Brief>
Your answer must consist of exactly the lines below, starting with the line with "8 (-1025), .addi" and going on through the line with "8 (-1025), .xori", and nothing else.

━━━ Input data

-- ==== Sys2Proof/Tests/Slice0.lean ====
section
/-! SUPPORT. The model's own tests: ill-formed instructions that the check refuses, words that decode
to their instructions, single steps with results from the specification, and for every statement
states that meet its hypotheses. -/
namespace Sys2Proof.Tests

open Sys2Proof Sys2Proof.Machine

/-! ### Small states -/

/-- A fragment of all lanes at a byte offset. -/
def frag (pc : Word := 0) (joins : List Split := []) (wait : Wait := .ready) (mask : Word := BitVec.allOnes 32) :
    Frag :=
  { mask := mask, pc := pc, joins := joins, hlev := 0, wait := wait }

/-- The split table that holds some fragments and no others. -/
def table (fs : List Frag) : List (Option Frag) := fs.map some ++ List.replicate (32 - fs.length) none

/-- A warp with 64 vector registers, a spill stack of 4,096 bytes and the named scalar registers. -/
def warp (regs : List (Nat × Word)) : Warp :=
  { Warp.fresh 0 0 64 4096 0 false [] with sregs := regs, frags := table [frag] }

/-- A translation of 64 KiB from a virtual to the same physical address for an agent. -/
def page (ag : Agent) (va : Nat) (w x : Bool) : TlbEntry :=
  { agent := ag, asid := 1, va := va, size := 0x10000, pa := va, r := true, w := w, x := x, a := true,
    d := false, leaf := 0x300000 }

/-- The team of the tests, with 4,096 bytes of shared memory. -/
def team (shm : Memory := Memory.empty) : Team :=
  { grid := 0, tx := 0, ty := 0, tz := 0, status := .running, core := 0, shm := shm, shLen := 4096,
    warps := [0] }

/-- The grid of the tests: scalar code at 0x10000, lane code at 0x20000, 4,096 bytes of scratchpad, of
which 64 to 127 are constant, from queue 0. -/
def grid (scr : Memory := Memory.empty) : Grid :=
  { asid := 1, depth := 0, scode := 0x10000, lcode := 0x20000, scr := List.replicate 8 scr, constLo := 64,
    constHi := 128, argOff := 128, argLen := 0, scrLen := 4096, nbhd := false, teams := [0],
    queue := some 0, packet := 0x5000, dies := [0], counts := 1 + 2 ^ 10 + 2 ^ 20, placed := 1 }

/-- One warp at work on core 0, with main memory of the context at 0x100000 and its code pages. -/
def world (W : Warp) (main : Memory := Memory.empty) (shm : Memory := Memory.empty)
    (scr : Memory := Memory.empty) : State :=
  { State.reset with
    rr := [(0, 0)], warps := [W], teams := [team shm], grids := [grid scr], main := main,
    tlb := [page (.core 0) 0x10000 false true, page (.core 0) 0x20000 false true,
            page (.core 0) 0x100000 true false, page .ringmaster 0x100000 true false,
            page .hub 0x100000 true false],
    execMaps := [ExecMap.mk 1 0x10000 0x400 false (List.range 64) 0 [], ExecMap.mk 1 0x20000 0xC0 true [0, 2] 8 []],
    queues := [(0, { Queue.zero with base := 0x100000, asid := 1, enable := true, state := .running })] }

/-- The executing fragment of a warp in entry 0. -/
def ctx (W : Warp) (f : Frag := frag) : Ctx := ⟨0, 0, W, f⟩

/-- The next state, or reset. -/
def after (o : Out State) : State :=
  match o with
  | .next t => t
  | .fault _ => State.reset
  | .refused _ => State.reset

/-- Whether an answer is a next state. -/
def isNext (o : Out State) : Bool :=
  match o with
  | .next _ => true
  | .fault _ => false
  | .refused _ => false

/-- Scalar register r of warp 0 after an instruction of the world of a warp. -/
def gives (i : Instr) (W : Warp) (r : Nat) : Word :=
  match (after (exec i (world W))).warps with
  | V :: _ => Warp.s V r
  | [] => 0

/-- Whether a computation succeeds. -/
def isOk {ε α : Type} (e : Except ε α) : Bool :=
  match e with
  | .ok _ => true
  | .error _ => false

theorem ok_of_isOk {ε α : Type} {e : Except ε α} (h : isOk e = true) : ∃ x, e = .ok x := by
  cases e with
  | ok x => exact ⟨x, rfl⟩
  | error _ => cases h

/-! ### Ill-formed instructions (WellFormed): one for each condition of each instruction -/

theorem test_ill_formed_scalar_1 : ∀ i ∈ ([
      .add 128 8 10, .add 9 128 10, .add 9 8 128, .sub 128 8 10, .sub 9 128 10, .sub 9 8 128,
      .and 128 8 10, .and 9 128 10, .and 9 8 128, .or 128 8 10, .or 9 128 10, .or 9 8 128, .xor 128 8 10,
      .xor 9 128 10, .xor 9 8 128, .shl 128 8 10, .shl 9 128 10, .shl 9 8 128, .shr 128 8 10,
      .shr 9 128 10, .shr 9 8 128, .sra 128 8 10, .sra 9 128 10, .sra 9 8 128, .min 128 8 10,
      .min 9 128 10, .min 9 8 128, .max 128 8 10, .max 9 128 10, .max 9 8 128, .minn 128 8 10,
      .minn 9 128 10, .minn 9 8 128, .maxn 128 8 10, .maxn 9 128 10, .maxn 9 8 128] : List Instr),
    i.wf = false := by decide

theorem test_ill_formed_scalar_2 : ∀ i ∈ ([
      .slt 128 8 10, .slt 9 128 10, .slt 9 8 128, .sltn 128 8 10, .sltn 9 128 10, .sltn 9 8 128,
      .seq 128 8 10, .seq 9 128 10, .seq 9 8 128, .sne 128 8 10, .sne 9 128 10, .sne 9 8 128,
      .mul 128 8 10, .mul 9 128 10, .mul 9 8 128, .mulh 128 8 10, .mulh 9 128 10, .mulh 9 8 128,
      .mulhn 128 8 10, .mulhn 9 128 10, .mulhn 9 8 128, .div 128 8 10, .div 9 128 10, .div 9 8 128,
      .divn 128 8 10, .divn 9 128 10, .divn 9 8 128, .rem 128 8 10, .rem 9 128 10, .rem 9 8 128,
      .remn 128 8 10, .remn 9 128 10, .remn 9 8 128, .lea 128 8 10 3, .lea 9 128 10 3, .lea 9 8 128 3] : List Instr),
    i.wf = false := by decide

theorem test_ill_formed_scalar_3 : ∀ i ∈ ([
      .lea 9 8 10 16, .popc 128 8, .popc 9 128, .clz 128 8, .clz 9 128, .ctz 128 8, .ctz 9 128,
      .brev 128 8, .brev 9 128, .selnz 128 8 10, .selnz 9 128 10, .selnz 9 8 128, .extb 128 8 4 7 true,
      .extb 9 128 4 7 true, .extb 9 8 32 7 true, .extb 9 8 4 0 true, .extb 9 8 4 33 true, .insb 128 8 4 7,
      .insb 9 128 4 7, .insb 9 8 32 7, .insb 9 8 4 0, .insb 9 8 4 33, .addi 128 8 (-5), .addi 9 128 (-5),
      .addi 9 8 (-1025), .addi 9 8 1024, .andi 128 8 (-5), .andi 9 128 (-5), .andi 9 8 (-1025),
      .andi 9 8 1024, .ori 128 8 (-5), .ori 9 128 (-5), .ori 9 8 (-1025), .ori 9 8 1024, .xori 128 8 (-5),
      .xori 9 128 (-5)] : List Instr),
    i.wf = false := by decide

theorem test_ill_formed_scalar_4 : ∀ i ∈ ([
      .xori 9 8 (-1025), .xori 9 8 1024, .shli 128 8 3, .shli 9 128 3, .shli 9 8 32, .shri 128 8 3,
      .shri 9 128 3, .shri 9 8 32, .srai 128 8 3, .srai 9 128 3, .srai 9 8 32, .slti 128 8 (-5),
      .slti 9 128 (-5), .slti 9 8 (-1025), .slti 9 8 1024, .sltni 128 8 (-5), .sltni 9 128 (-5),
      .sltni 9 8 (-1025), .sltni 9 8 1024, .seqi 128 8 (-5), .seqi 9 128 (-5), .seqi 9 8 (-1025),
      .seqi 9 8 1024, .movhi 128 (-5), .movhi 9 (-131073), .movhi 9 131072, .movi 128 (-5),
      .movi 9 (-131073), .movi 9 131072, .movl 128 5, .fadd 128 8 10, .fadd 9 128 10, .fadd 9 8 128,
      .fsub 128 8 10, .fsub 9 128 10, .fsub 9 8 128] : List Instr),
    i.wf = false := by decide

theorem test_ill_formed_scalar_5 : ∀ i ∈ ([
      .fmul 128 8 10, .fmul 9 128 10, .fmul 9 8 128, .fmin 128 8 10, .fmin 9 128 10, .fmin 9 8 128,
      .fmax 128 8 10, .fmax 9 128 10, .fmax 9 8 128, .feq 128 8 10, .feq 9 128 10, .feq 9 8 128,
      .flt 128 8 10, .flt 9 128 10, .flt 9 8 128, .fle 128 8 10, .fle 9 128 10, .fle 9 8 128, .fcvti 128 8,
      .fcvti 9 128, .fcvtf 128 8, .fcvtf 9 128, .fabs 128 8, .fabs 9 128, .ffma 128 8 10, .ffma 9 128 10,
      .ffma 9 8 128, .sld 128 8 (-5), .sld 9 128 (-5), .sld 9 8 (-1025), .sld 9 8 1024, .sst 128 8 (-5),
      .sst 9 128 (-5), .sst 9 8 (-1025), .sst 9 8 1024, .xld 128 8 (-5)] : List Instr),
    i.wf = false := by decide

theorem test_ill_formed_scalar_6 : ∀ i ∈ ([
      .xld 9 128 (-5), .xld 9 8 (-1025), .xld 9 8 1024, .xst 128 8 (-5), .xst 9 128 (-5), .xst 9 8 (-1025),
      .xst 9 8 1024, .spush 128, .spop 128, .br (-131073), .br 131072, .beqz 128 (-5), .beqz 8 (-131073),
      .beqz 8 131072, .bnez 128 (-5), .bnez 8 (-131073), .bnez 8 131072, .bltz 128 (-5), .bltz 8 (-131073),
      .bltz 8 131072, .bgez 128 (-5), .bgez 8 (-131073), .bgez 8 131072, .call 128 (-5), .call 8 (-131073),
      .call 8 131072, .jr 128, .brv true 8 (-5) 7, .brv true 3 (-131073) 7, .brv true 3 131072 7,
      .brv true 3 (-5) (-2147483649), .brv true 3 (-5) 2147483648, .loop 128 (-5), .loop 8 (-131073),
      .loop 8 131072, .lrun 131072 8 3 1 2 3 0] : List Instr),
    i.wf = false := by decide

theorem test_ill_formed_scalar_7 : ∀ i ∈ ([
      .lrun 34 256 3 1 2 3 0, .lrun 34 8 5 1 2 3 0, .lrun 34 8 3 128 2 3 0, .lrun 34 8 3 1 128 3 0,
      .lrun 34 8 3 1 2 128 0, .lrun 34 8 3 1 2 3 128, .lrun 34 8 0 1 0 0 0, .lrun 34 8 1 1 2 0 0,
      .lrun 34 8 2 1 2 3 0, .lrun 34 8 3 1 2 3 1, .lwait 256, .lget 128 8 200, .lget 9 128 200,
      .lget 9 8 256, .lput 128 8 200, .lput 9 128 200, .lput 9 8 256, .pget 128 3, .pget 9 8, .pset 128 3,
      .pset 8 0, .pset 8 8, .waitp 128 3, .waitp 8 6, .rdcnt 128 3, .rdcnt 9 6, .fence 32 21, .fence 5 128,
      .barInit 128 8 10, .barInit 9 128 10, .barInit 9 8 128, .barArr 128 8, .barArr 9 128, .barWait 128 8,
      .barWait 9 128, .barArrwait 128 8] : List Instr),
    i.wf = false := by decide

━━━━━━

Response to the exercise>
      .addi 9 8 (-1025), .addi 9 8 1024, .andi 128 8 (-5), .andi 9 128 (-5), .andi 9 8 (-1025),
      .andi 9 8 1024, .ori 128 8 (-5), .ori 9 128 (-5), .ori 9 8 (-1025), .ori 9 8 1024, .xori 128 8 (-5),
      .xori 9 128 (-5)] : List Instr),
    i.wf = false := by decide

theorem test_ill_formed_scalar_4 : ∀ i ∈ ([
      .xori 9 8 (-1025), .xori 9 8 1024, .shli 128 8 3, .shli 9 128 3, .shli 9 8 32, .shri 128 8 3,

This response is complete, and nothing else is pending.